| HN Mirror

Y	Hacker News new \| ask \| show \| jobs

by snidane 1516 days ago

Isn't the typical big data sql task IO bound?

Vectorization only works when you have a table stored in an optimized columnar format and compute an run a function over a column or to combine multiple columns.

The moment you throw in group bys or windows the data turns into rows that you read from a hash table or after a sort - at which point you lose all opportunities of vectorization.

Since group bys break vectorization, the other use case is for map or reduce (sums, counts) operations over the entire table. In absence of filters you can precompute these for each column.

Plain map or sum like operations in presence of a filter is the only real use case for vectorization in OLAP, if I'm not missing anything.

In that case you need to implement the vectorized operation to work across together with a mask, so that you don't include the filtered out values, and over compressed data, otherwise you're wasting time on bringing the data from disk closer to cpu.

Most general big data sql tasks will not gain significant improvement using vectorization, unless they specialize on map after filter, no group bys, operations, such as perhaps log processing.

Vectorization and other kinds of hardware acceleration is highly useful for small array data that fits into memory such as geo data, APL, numpy, tensors on TPU processing and similar stuff.

2 comments

jandrewrogers 1516 days ago

In a well-designed system, you will typically be limited by effective bandwidth, often memory bandwidth or efficient use thereof which is an area where vectorization can help. Modern servers have tremendous storage bandwidth if you have an I/O scheduler capable of using it. Some newer database engines explicitly reject the assumption that storage throughput is precious as a design constraint, since it has become much less true over time due to advances in hardware.

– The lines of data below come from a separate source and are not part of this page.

-- ==== Sys2Proof/Machine/Window.lean ====
section
/-! DEFINITION. Contexts (07 R235 to R239) and kiln windows (07 R256 to R273). -/

namespace Sys2Proof.Machine

/-! ### Contexts -/

/-- A context that is Free. -/
def freeCtx : Ctx := ⟨1, 0, 0, 4095, 0, 0, 0, false, 0, 0, 0, 0, 0, 0, 0, false⟩

/-- A context that is Granted to a SID. -/
def grantedCtx (sid : Nat) : CtxSt := ⟨{ freeCtx with st := 1, sid := sid }, 0, 0⟩

/-- SID that owns a context; 4,095 when Free. -/
def ctxOwner (n : Nat) (s : State) : Nat := ((ctxOf n s).map (·.e.sid)).getD 4095

/-- An open firing names a context of the range. -/
def ctxInUse (base count : Nat) (s : State) : Bool :=
  s.kiln.firings.any fun f => f.ctxs.any fun c => decide (base ≤ c.1) && decide (c.1 < base + count)

/-- CTX_GRANT (R236, R273); SID 4,095 frees the range. -/
def execCtxGrant (r sid base count : Nat) : State → Host.Outcome State Fault Refusal :=
  cmdFor r 0x58 sid (fun _ s =>
    [chkDeny (decide (4095 < sid) || (sid != 4095 && !sagThere sid s) || decide (4095 < base)),
     chkLen (decide (4096 < base + count)),
     chkExec (sid != 4095 && (List.range count).any fun i => ctxOwner (base + i) s != 4095 && ctxOwner (base + i) s != sid) stCONFLICT,
     chkExec (sid == 4095 && ctxInUse base count s) stBUSY]) fun s =>
    ok r [] { s with kiln.ctxs := (List.range count).foldl (fun m i =>
      if sid = 4095 then smDel (base + i) m else smSet (base + i) (grantedCtx sid) m) s.kiln.ctxs }

/-- Check 2 of a context entry: reserved codes, fields that the KIND does not have, PVAs (R235, R237). -/
def ctxResv (e : Ctx) : Bool :=
  e.resv || decide (3 ≤ e.kind) || decide (11 ≤ e.format) || match e.kind with
    | 0 => e.format != 0 || e.btLog != 0 || e.kvHeads != 0 || e.weighted || e.g != 0 || e.width != 0 || e.count != 0
        || e.nnz != 0 || e.list != 0 || e.aux != 0 || e.rows != 0
    | 1 => e.weighted || e.rows != 0 || decide (65536 ≤ e.nnz) || decide (2 ^ 52 ≤ e.list)
    | _ => e.btLog != 0 || e.kvHeads != 0 || e.g != 0 || decide (2 ^ 52 ≤ e.list) || decide (2 ^ 52 ≤ e.aux)

/-- A binary32 pattern is finite. -/
def finite32 (v : Nat) : Bool := fieldOf v 23 8 != 255

/-- Check 3 of a context entry's ranges (R235, R237). -/
def ctxRangeBad (e : Ctx) : Bool :=
  match e.kind with
  | 0 => false
  | 1 => !(decide (1 ≤ e.format) && decide (e.format ≤ 4)) || !(decide (4 ≤ e.btLog) && decide (e.btLog ≤ 8))
      || !(decide (1 ≤ e.kvHeads) && decide (e.kvHeads ≤ 64)) || !(decide (1 ≤ e.g) && decide (e.g ≤ 8))
      || !(decide (32 ≤ e.width) && decide (e.width ≤ 256) && e.width % 32 == 0) || decide (2 ^ 24 ≤ e.count)
      || e.list % 64 != 0 || !finite32 e.aux || !finite32 (e.aux / 2 ^ 32)
  | _ => decide (4 < e.format) || !(decide (1 ≤ e.width) && decide (e.width ≤ 2048)) || decide (2 ^ 24 ≤ e.count)
      || decide (2 ^ 24 < e.nnz) || e.rows == 0 || decide (2 ^ 32 ≤ e.rows) || e.list % 64 != 0 || e.aux % 64 != 0
      || rowBytes e % 4 != 0

/-- Bytes of a table's rows (R237). -/
def rowsLen (e : Ctx) : Nat := e.rows * rowBytes e

/-- PPA of a page of a table's rows, when it is Present and local with RD = 1 and WR = 0 (R237). -/
def rowPpa (sid page : Nat) (s : State) : Option Nat :=
  match walk sid page s with
  | .present b l =>
    let p := leafPpa l ((page - b) * 2 ^ 21)
    if l.rd && !l.wr && ppaFormat p == 1 then some p else none
  | _ => none

/-- The walk of a table's rows meets a page that is being migrated: its leaf's first page (02 R81). -/
def rowsWait (sid : Nat) (e : Ctx) (s : State) : Option Nat :=
  if e.kind ≠ 2 then none
  else (regionPages e.aux (rowsLen e)).findSome? fun p => match walk sid p s with
    | .present b l => if l.mig then some b else none
    | _ => none

/-- The pages of a table's rows are one run of consecutive local PPAs on one die (R237): the PPA of row 0's page. -/
def rowsBase (sid : Nat) (e : Ctx) (s : State) : Option Nat :=
  let ps := (regionPages e.aux (rowsLen e)).map fun p => rowPpa sid p s
  match ps.head?.join with
  | none => none
  | some p0 =>
    if ps.zipIdx.all fun x => x.1 == some (p0 + x.2 * 2 ^ 21) && (p0 + x.2 * 2 ^ 21) / 2 ^ 42 == p0 / 2 ^ 42 then some p0 else none

/-- Checks of CTX_SET (R236, R237) for a context whose owner must satisfy `mine`. -/
def ctxSetChks (mine : Nat → Bool) (n : Nat) (e : Ctx) (s : State) : List Chk :=
  let own := ctxOwner n s
  [chk (e.fmt != 1) stVERSION 1, chkResv (ctxResv e),
   chkDeny (decide (4095 < n) || own == 4095 || !mine own || e.sid != own), chkDeny (ctxRangeBad e),
   chkDeny (e.kind == 2 && (rowsWait own e s).isNone && (rowsBase own e s).isNone),
   chkLen (e.kind == 2 && pastEnd own e.aux (rowsLen e) s)]

/-- Fills a context (R236, R237): KIND 0 returns it to Granted; a TABLE takes its baked run and the epoch in force (R238). -/
def setCtx (n : Nat) (e : Ctx) (s : State) : State :=
  let own := ctxOwner n s
  let x : CtxSt := if e.kind = 0 then grantedCtx own
    else ⟨{ e with st := 2, resv := false },
      if e.kind = 2 then ((rowsBase own e s).map fun p => p + e.aux % 2 ^ 21).getD 0 else 0, epochOf own s⟩
  { s with kiln.ctxs := smSet n x s.kiln.ctxs }

/-- CTX_SET of the host (R236, R273). -/
def execCtxSet (r n : Nat) (e : Ctx) : State → Host.Outcome State Fault Refusal :=
  cmd r 0x59 (fun _ s => ctxSetChks (fun _ => true) n e s) fun s =>
    match rowsWait (ctxOwner n s) e s with
    | some b => waitMig (ctxOwner n s) b (.host r) (park r (.retry (.ctxSet r n e)) s)
    | none => ok r [] (setCtx n e s)

/-- A CTX_SET of an agent that has passed its meter (R236, 08 R301). -/
def serveCtxSet (m : Mhd) (n : Nat) (e : Ctx) (s : State) : State :=
  let sid := sidOf m.port m.src s
  match firstBad (ctxSetChks (· == sid) n e s) with
  | some b => refuseLine m sid b.status s
  | none => match rowsWait sid e s with
    | some b => waitMig sid b (.cmd (.agentCtxSet m n e)) s
    | none => refuseLine m sid stOK (setCtx n e s)

/-- CTX_SET of an agent (R236, 08 R300). -/
def execAgentCtxSet (m : Mhd) (n : Nat) (e : Ctx) : State → Host.Outcome State Fault Refusal :=
  act (arrive m (.agentCtxSet m n e) fun sid s =>
    metered m (.agentCtxSet m n e) s.sags.shape.fOvh false (refuseLine m sid) (serveCtxSet m n e) sid s)

/-- The twelve words of a context entry (R235). -/
def ctxWords (e : Ctx) : List Nat :=
  [1 + 2 ^ 4 * e.st + 2 ^ 6 * e.kind + 2 ^ 8 * e.sid + 2 ^ 20 * e.format + 2 ^ 24 * e.btLog,
   e.kvHeads + 2 ^ 7 * b2n e.weighted + 2 ^ 8 * e.g + 2 ^ 16 * e.width, e.count, e.nnz]
    ++ w64 e.list ++ w64 e.aux ++ [e.rows, 0, 0, 0]

/-- CTX_READ (R235, R273). -/
def execCtxRead (r n : Nat) : State → Host.Outcome State Fault Refusal :=
  cmd r 0x5A (fun f s => [chkDeny (decide (4095 < n)), outChk3 f, outChk4 f 48 s]) fun s =>
    okItem r [.words (ctxWords (((ctxOf n s).map (·.e)).getD freeCtx))] s

/-! ### Windows: opening (R257, R258, R267, R272) -/

/-- Segments of a window. -/
def winSegs (b : WinBlock) : Nat := b.elements / segElems b.cfmt

/-- The STEP descriptor breaks the step rules of R267 or R272. -/
def stepBad (b : WinBlock) (s : State) : Bool :=
  let d := b.step
  let ge := 16 * 2 ^ b.gw
  !((descGlaze d s).map (·.win)).getD false || d.window != b.window || d.spread != b.shelves
    || (match leadSlot d with
      | some sl => elemCount sl.format sl.length != b.elements || elemCount sl.format (grainBytes sl) != ge
          || (isMx d sl.role && ge % 32 != 0)
      | none => true)

/-- Free shelves of the allocation on the window's die, lowest numbers first. -/
def winShelves (b : WinBlock) (s : State) : List Nat := (allocOf b.sid b.die s).filter fun sh => shelfFree b.sid sh s

/-- A window as it opens. -/
def newWindow (b : WinBlock) (shelves : List Nat) : Window :=
  openRound b.round ⟨b, .opened, shelves, b.round, true, [], [], 0, 0, 0, 0, 0, 0, 0, 0, false⟩

/-- Checks of a window block once its item is read (R257, R258, 14 R451). -/
def winChks (len : Nat) (b : WinBlock) (s : State) : List Chk :=
    [chk (b.fmt != 1) stVERSION 1, chkResv (b.resv || decide (3 ≤ b.cfmt) || b.short == 3 || decide (5 ≤ b.gw)),
     chkDeny (decide (1023 < b.window) || (smGet b.window s.kiln.wins).isSome || !dieServes b.die s
        || b.sid == 0 || sagState b.sid s != .active || b.shelves == 0 || decide (40 < b.shelves)
        || b.contrib == 0 || decide (1024 < b.contrib)
        || !(b.deadline == 0 || (decide (1000000 ≤ b.deadline) && decide (b.deadline ≤ 600000000000)))
        || b.elements % segElems b.cfmt != 0 || !b.aids.Nodup || b.aids.any fun a => decide (2047 < a)),
     chkDeny (stepBad b s || (firstBad (fireChks b.sid b.step none (some b.window) s)).isSome)]
    ++ (if b.elements = 0 then [] else
      [chkLen (decide (b.shelves * 256 * 1920 < b.elements) || decide (len < 320 + 2 * b.contrib)), chkWarm (warmDie b.die s),
       chkExec (decide ((winShelves b s).length < b.shelves)) stBUSY])

/-- WINDOW_OPEN (R257, R258, R265); LENGTH 0 reads nothing (00 R16). -/
def execWindowOpen (r len : Nat) (item : Item) (b : WinBlock) : State → Host.Outcome State Fault Refusal :=
  cmdFor r 0x5B b.sid (fun _ s => itemAlign item :: (if len = 0 then [] else itemRead item len s ++ winChks len b s)) fun s =>
    if len = 0 ∨ b.elements = 0 then ok r [] s
    else
      let shelves := (winShelves b s).take b.shelves
      let s := shelves.foldl (fun s sh => modShelf sh (fun x => { x with window := some b.window }) s) s
      ok r [] { s with kiln.wins := smSet b.window (newWindow b shelves) s.kiln.wins }

/-! ### Closing a round (R262 to R265) -/

/-- Segments that contributor `i` still lacks in the round. -/
def missingOf (x : Window) (i : Nat) : List Nat := (List.range (winSegs x.blk)).filter fun sgm => !x.ledger.contains (i, sgm)

/-- The 48 words of a WINDOW_ROUND record (R264). -/
def roundWords (w outcome firing now : Nat) (x : Window) : List Nat :=
  let b := x.blk
  let expect := b.contrib * winSegs b
  let missing := (List.range b.contrib).filter fun i => !(missingOf x i).isEmpty
  let bits := missing.foldl (fun a i => a + 2 ^ i) 0
  [1 + 2 ^ 4 * outcome + 2 ^ 16 * x.round, w + 2 ^ 16 * b.sid, expect % 2 ^ 32, x.received, x.dups, x.late, x.refused, missing.length]
    ++ w64 (if x.received = 0 then 0 else x.firstAt) ++ w64 now ++ [firing, (expect - x.received) % 2 ^ 32, 0, 0]
    ++ (List.range 32).map fun i => bits / 2 ^ (32 * i) % 2 ^ 32

/-- Port for a message that answers nothing: of the agent's most recent JOIN, else of its most recent admission (08 R298). -/
def aidPort (aid : Nat) (s : State) : Nat :=
  if (agentOf aid s).kind ≠ 0 then (agentOf aid s).port
  else
    let at_ (p : Nat) : Nat := ((assocOf p aid s).map (·.admAt)).getD 0
    let ps := (List.range 16).filter fun p => admitted p aid s
    ps.foldl (fun a b => if at_ a < at_ b then b else a) (ps.headD 0)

Use of page layouts highly-optimized for vectorized evaluation is common now even if the implementation isn't vectorized. You lose nothing on modern hardware (they are good layouts regardless) and it allows you to easily do vector optimizations later. As a semantic distinction, columnar and vector layouts are organized differently and optimize for somewhat different things even though they have superficially similar appearance. Classic DSM-style columnar is largely obsolete.

Vectorization, first and foremost, is about optimizing selection operations in a database, but it can provide assists in other areas like joins, sorts, and aggregates. Most queries are a composed from these primitives, so many parts of the query plan may benefit. As a heuristic, operations that GPU databases excel at are the same kinds of operations that benefit from vectorization.

Obviously you can't just throw vectorization at an arbitrary database and expect major benefits, they need to be intentionally designed for it.

alterneesh 1515 days ago

I can't seem to understand why vectorization wouldn't help, say if you read after a sort. Irrespective of whether it fits in memory, or you perform some sort of an external sort, any operation that you want to perform on top of that sorted vector, be it an aggregation to reduce it, or an arithmetic operation with another column, you could still leverage vectorization and would end up using fewer CPU cycles, no?